The report said that every dollar spent on infrastructure projects results in $2.78 of total gross economic output. There would be a $17.3 billion reduction in infrastructure spending under a 28% cap scenario and a $49.5 billion reduction in infrastructure spending if tax exemption were repealed.
The report further analyzed the distribution of specific employment sectors based on changes to the tax exemption.
Under a 28% scenario in 2012, there would be a 20 basis point reduction in year-over-year job growth, and the unemployment rate would have been 8.3% instead of 8.1%. Real GDP growth would have been 0.2% lower. Under the full repeal scenario, year-over-year job growth would have been 70 basis points lower and the unemployment rate would have been 8.6%. Real GDP growth would have been 0.5% lower, the report said.

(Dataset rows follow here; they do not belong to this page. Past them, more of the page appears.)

-- ==== Sys2Proof/Machine/Bus.lean ====
section
/-! DEFINITION. Bus accesses issued inside a longer operation: while `cpu.step()`, `cpu.nmi()` or `cpu.reset()` runs, the CPU
collaborator issues `BusRead` and `BusWrite` operations in sequence (R180), each dispatched by R72. -/

namespace Sys2Proof.Machine

/-- The effect of a bus operation, the same meaning `exec` gives it. The last eight constructors are no bus operations and
`BusOp.decode` never yields one of them. -/
def execBus (i : Instr) (s : State) : Host.Outcome State Fault Refusal :=
  match i with
  | .ramRd addr => execRamRd addr s
  | .ramWr addr data => execRamWr addr data s
  | .ppuctrl1Rd addr => execPpuctrl1Rd addr s
  | .ppuctrl1Wr addr data => execPpuctrl1Wr addr data s
  | .ppuctrl2Rd addr => execPpuctrl2Rd addr s
  | .ppuctrl2Wr addr data => execPpuctrl2Wr addr data s
  | .ppustatusRd addr => execPpustatusRd addr s
  | .ppustatusWr addr data => execPpustatusWr addr data s
  | .spraddrRd addr => execSpraddrRd addr s
  | .spraddrWr addr data => execSpraddrWr addr data s
  | .sprdataRd addr => execSprdataRd addr s
  | .sprdataWr addr data => execSprdataWr addr data s
  | .ppuscrollRd addr => execPpuscrollRd addr s
  | .ppuscrollWr addr data => execPpuscrollWr addr data s
  | .ppuaddrRd addr => execPpuaddrRd addr s
  | .ppuaddrWr addr data => execPpuaddrWr addr data s
  | .ppudataRd addr => execPpudataRd addr s
  | .ppudataWr addr data => execPpudataWr addr data s
  | .apuRd4000 addr => execApuRd4000 addr s
  | .apuRd4010 addr => execApuRd4010 addr s
  | .apuRd4015 => execApuRd4015 s
  | .apuWr4000 addr data => execApuWr4000 addr data s
  | .apuWr4010 addr data => execApuWr4010 addr data s
  | .apuWr4015 data => execApuWr4015 data s
  | .apuWr4017 data => execApuWr4017 data s
  | .sprdmaRd => execSprdmaRd s
  | .sprdmaWr data => execSprdmaWr data s
  | .joy1Rd => execJoy1Rd s
  | .joy1Wr data => execJoy1Wr data s
  | .joy2Rd => execJoy2Rd s
  | .unmappedRd4018 addr => execUnmappedRd4018 addr s
  | .unmappedRd4020 addr => execUnmappedRd4020 addr s
  | .unmappedRd4040 addr => execUnmappedRd4040 addr s
  | .unmappedRd4080 addr => execUnmappedRd4080 addr s
  | .unmappedRd4100 addr => execUnmappedRd4100 addr s
  | .unmappedRd4200 addr => execUnmappedRd4200 addr s
  | .unmappedRd4400 addr => execUnmappedRd4400 addr s
  | .unmappedRd4800 addr => execUnmappedRd4800 addr s
  | .unmappedRd5000 addr => execUnmappedRd5000 addr s
  | .unmappedWr4018 addr data => execUnmappedWr4018 addr data s
  | .unmappedWr4020 addr data => execUnmappedWr4020 addr data s
  | .unmappedWr4040 addr data => execUnmappedWr4040 addr data s
  | .unmappedWr4080 addr data => execUnmappedWr4080 addr data s
  | .unmappedWr4100 addr data => execUnmappedWr4100 addr data s
  | .unmappedWr4200 addr data => execUnmappedWr4200 addr data s
  | .unmappedWr4400 addr data => execUnmappedWr4400 addr data s
  | .unmappedWr4800 addr data => execUnmappedWr4800 addr data s
  | .unmappedWr5000 addr data => execUnmappedWr5000 addr data s
  | .sramRd addr => execSramRd addr s
  | .sramWr addr data => execSramWr addr data s
  | .prgRd addr => execPrgRd addr s
  | .prgWr addr data => execPrgWr addr data s
  | .tick _ => .next s
  | .nmiAck _ => .next s
  | .reset _ => .next s
  | .setButton _ _ _ => .next s
  | .create => .next s
  | .advanceFrame => .next s
  | .paletteQuery _ _ _ => .next s
  | .loadCart => .next s

/-- One access (R8: `BusRead(addr)`, `BusWrite(addr, v)`); an access that is refused changes nothing. -/
def performAccess (op : BusOp) (s : State) : State :=
  match execBus op.decode s with
  | .next t => t
  | .fault _ => s
  | .refused _ => s

/-- A sequence of accesses, which a block fault ends at once (R214). -/
def performAccesses : List BusOp → State → State
  | [], s => s
  | op :: ops, s => if s.fault = none then performAccesses ops (performAccess op s) else s

end Sys2Proof.Machine
end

Construction jobs would suffer the most in both a 28% cap and full repeal scenario. Under a 28% cap proposal, 122,370 construction jobs would be lost annually whereas some 350,134 jobs would be lost under a full repeal.
The report said that direct and indirect jobs supported by infrastructure spending provide further stimulus as increased wages flow through the economy.
"Cuts to infrastructure investment hit metro areas the hardest and yet these are exactly the places that warrant the most support," the report said. "We expect that over the next 30 years 94% of U.S. economic growth will occur in metro areas. Investment in metro areas lowers the costs of doing business, stimulating further business activity and economic growth. A loss of the tax exemption for municipal bonds threatens to curtail this critical investment in America's future."